Plus, the points of the sampled trees at the two kinds of soil
seems to separate in the plot:

```{r plot rhyzophora, fig.cap = "Relation between number of supporting roots and the ratio canopy area / trunk area for mangrove trees at two sites that differ in the soil instability (medium and high instability)."}
plot(n.roots ~ canopy.trunk, data=rhyzophora, type="n",
     xlab="canopy area / trunk area", ylab="root number")
points(n.roots ~ canopy.trunk, data=rhyzophora,
       subset=soil.instability=="medium")
points(n.roots ~ canopy.trunk, data=rhyzophora,
       subset=soil.instability=="high", pch=19)
legend("topright", c("Medium","High"), title="Soil instability", pch=c(1,19))
```

This pattern suggests that the relationship between torque and number of roots differ between the two sites.

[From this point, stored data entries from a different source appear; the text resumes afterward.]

-- ==== Sys2Proof/WellFormed.lean ====
section
/-! DEFINITION. Which instructions are well-formed: every operand byte that names a register is below 8
(`30_encoding.md` R51). An ill-formed one is still decoded and dispatched; its meaning faults
(`60_exceptions.md` R93). -/
namespace Sys2Proof

/-- A byte that names a register: 0 to 7 (`30_encoding.md` R51). -/
abbrev NamesRegister (o : Byte) : Prop := o.toNat < Config.nreg

/-- Every register operand of the instruction names a register. LDI's immediate is not checked (`30_encoding.md` R52). -/
abbrev WellFormed (i : Instr) : Prop := ∀ o ∈ i.regOperands, NamesRegister o

end Sys2Proof
end

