/-- `44_alu_compare_logic_shift.md` R88 (with D7, notes/assumptions/6.md): NOT; as a number, 255 less the value. -/
def Obligations.NotIsComplement : Prop :=
  (∀ (s : State) (a : Fin 8), ∃ t, exec (.not (regByte a)) s = .next t ∧
    (t.reg a).toNat = 255 - (s.reg a).toNat ∧ WritesOnly s t a 2) ∧
  ∀ o : Byte, BadRegisterFaults (.not o)

/-- `44_alu_compare_logic_shift.md` R89: SHL by the whole value of the second register (the spec's D12,
notes/assumptions/10.md): `va * 2^vb` modulo 256, so 0 from a count of 8 up. -/
def Obligations.ShlShiftsByWholeCount : Prop :=
  (∀ (s : State) (a b : Fin 8), ∃ t, exec (.shl (regByte a) (regByte b)) s = .next t ∧
    (t.reg a).toNat = (s.reg a).toNat * 2 ^ (s.reg b).toNat % 256 ∧
    (8 ≤ (s.reg b).toNat → t.reg a = 0) ∧ WritesOnly s t a 3) ∧
  ∀ o1 o2 : Byte, BadRegisterFaults (.shl o1 o2)

/-- `44_alu_compare_logic_shift.md` R90: SHR, logical, by the whole value of the second register (the spec's D12 and D13,
notes/assumptions/10.md, 11.md). -/
def Obligations.ShrShiftsByWholeCount : Prop :=
  (∀ (s : State) (a b : Fin 8), ∃ t, exec (.shr (regByte a) (regByte b)) s = .next t ∧
    (t.reg a).toNat = (s.reg a).toNat / 2 ^ (s.reg b).toNat ∧
    (8 ≤ (s.reg b).toNat → t.reg a = 0) ∧ WritesOnly s t a 3) ∧
  ∀ o1 o2 : Byte, BadRegisterFaults (.shr o1 o2)

/-! ## The stack and the division law -/

/-- `42_stack.md` R74 point 2, the spec's own inference, with its D10 (notes/assumptions/8.md): PUSH Ra then POP Ra, where
neither faults, restores every register, SP among them, for a = 7 too; the byte stays in memory and no other byte has
changed. -/
def Obligations.PushThenPopRestores : Prop :=
  ∀ (s : State) (a : Fin 8), s.mem.wf → 1 ≤ (s.reg 7).toNat → (s.reg 7).toNat ≤ 0xF4 →
    ∃ t u, exec (.push (regByte a)) s = .next t ∧ exec (.pop (regByte a)) t = .next u ∧
      u = { s with pc := s.pc + 4, mem := t.mem } ∧
      u.mem.get ((s.reg 7).toNat - 1) = (if a = 7 then s.reg 7 - 1 else s.reg a) ∧
      ∀ b : Nat, b ≠ (s.reg 7).toNat - 1 → u.mem.get b = s.mem.get b

/-- `42_stack.md` R74 point 3, the spec's own inference: PUSH Ra then POP Rb copies `x[a]` to `x[b]` and restores SP. -/
def Obligations.PushThenPopCopies : Prop :=
  ∀ (s : State) (a b : Fin 8), a ≠ 7 → b ≠ 7 → s.mem.wf → 1 ≤ (s.reg 7).toNat → (s.reg 7).toNat ≤ 0xF4 →
    ∃ t u, exec (.push (regByte a)) s = .next t ∧ exec (.pop (regByte b)) t = .next u ∧
      u.reg b = s.reg a ∧ ∀ r : Fin 8, r ≠ b → u.reg r = s.reg r

/-- `42_stack.md` R74 point 1 (with the spec's D11, notes/assumptions/9.md): while only PUSH and POP move register 7 it
stays in 0 to 0xF4, no other instruction moves it, and no cell from 0xF4 up is written. An operand byte of 8 or more names no
register (D7, notes/assumptions/6.md). -/
def Obligations.StackPointerStaysInRange : Prop :=
  ∀ (i : Instr) (s t : State), ¬ NamesSpAsDest i → StackInRange s → exec i s = .next t →
    StackInRange t ∧ ((∀ o, i ≠ .push o) → (∀ o, i ≠ .pop o) → t.reg 7 = s.reg 7) ∧
      ∀ a : Nat, 0xF4 ≤ a → t.mem.get a = s.mem.get a

/-- `20_memory.md` R43, the spec's own inference: the byte PUSH stores is the one a later fetch of that address reads, while
the memory is the one PUSH left. That PUSH R7 stores the decremented pointer is the spec's D10 (notes/assumptions/8.md), that
it stores above 0xF4 its D11 (notes/assumptions/9.md). -/
def Obligations.PushedByteIsFetched : Prop :=
  ∀ (s t u : State) (a : Fin 8), s.mem.wf → s.reg 7 ≠ 0 → exec (.push (regByte a)) s = .next t → u.mem = t.mem →
    u.pc = pushAddress s → codeRead u 0 = .ok (t.mem.get (pushAddress s)) ∧
      codeRead u 0 = .ok (if a = 7 then s.reg 7 - 1 else s.reg a)

/-- `43_alu_arithmetic.md` R83 point 5: DIV and MOD of the same operands agree: quotient times divisor plus remainder is
the dividend, and the remainder is below the divisor, as unsigned numbers (the spec's D13, notes/assumptions/11.md). -/
def Obligations.DivisionLaw : Prop :=
  ∀ (s : State) (a b : Fin 8), s.reg b ≠ 0 →
    ∃ t u, exec (.div (regByte a) (regByte b)) s = .next t ∧ exec (.mod (regByte a) (regByte b)) s = .next u ∧
      (t.reg a).toNat * (s.reg b).toNat + (u.reg a).toNat = (s.reg a).toNat ∧
      (u.reg a).toNat < (s.reg b).toNat
end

### Shuffling rows within the strata

#### Null hypothesis

In order to illustrate how to run randomization restricted to strata we will test
the most basic null hypothesis: that there is no relation at none
of the soil types.


#### Statistic of interest

We have a
**statistic of interest** for each
soil type, which is
the slope of the linear regressions:

```{r rhyzophora statistics of interest}
rhyz.si <- function(dataframe){
    m1 <- lm(n.roots ~ canopy.trunk, data=dataframe,
             subset=soil.instability=="medium")
    m2 <- lm(n.roots ~ canopy.trunk, data=dataframe,
             subset=soil.instability=="high")
    c(med = coef(m1)[[2]],
      high = coef(m2)[[2]])
}
## Observed values
rhyz.si(rhyzophora)
```

#### Distribution of the statistics under the null hypothesis

We simulate the null hypothesis shuffling the values of the torque
variable between trees of the same soil type:

```{r rhyzophora resampling, results="hide"}
rhyz.r <- Rsampling(type = "normal_rand", dataframe = rhyzophora,
                    statistics = rhyz.si, stratum = rhyzophora$soil.instability,
                        cols = 2, ntrials = 1000)
```

The argument `stratum = rhyzophora$soil.instability`,
tells that the shuffling of values (at column 2) must be done within each
soil type.

When there's more than one statistic of interest, the function
`Rsampling` returns a matrix where which line is a statistic and columns
are the replications.


```{r rhyzophora resampling results}
rhyz.r[,1:3]
```

Values which are equal or bigger than the observed slopes see very rare at
the value distribution under the null hypothesis:

```{r rhyzophora null distributions, fig.cap="Frequency distributions of the slope of linear regressions of number of supporting roots to torque in mangrove trees, under the null hypothesis that there is not a relationship. The trees were measured at two sites, and the null hypothesis was simulated shuffling y-values (n of roots) among trees at each site. Red lines show the observed values of the slopes, and the acceptance region of the null hypothesis at 5% is in grey. Absolute values large than the observed are depicted in orange. Results from 1000 simulations. ", fig.width=7.5}
par(mfrow=c(1,2))
dplot(rhyz.r[1,], svalue=rhyz.si(rhyzophora)[1], pside="Greater",
      main="Less unstable soil", xlab="Regression slope")
dplot(rhyz.r[2,], svalue=rhyz.si(rhyzophora)[2], pside="Greater",
      main="More unstable soil", xlab="Regression slope")
par(mfrow=c(1,1))
```
#### Decision: should we reject the null hypothesis?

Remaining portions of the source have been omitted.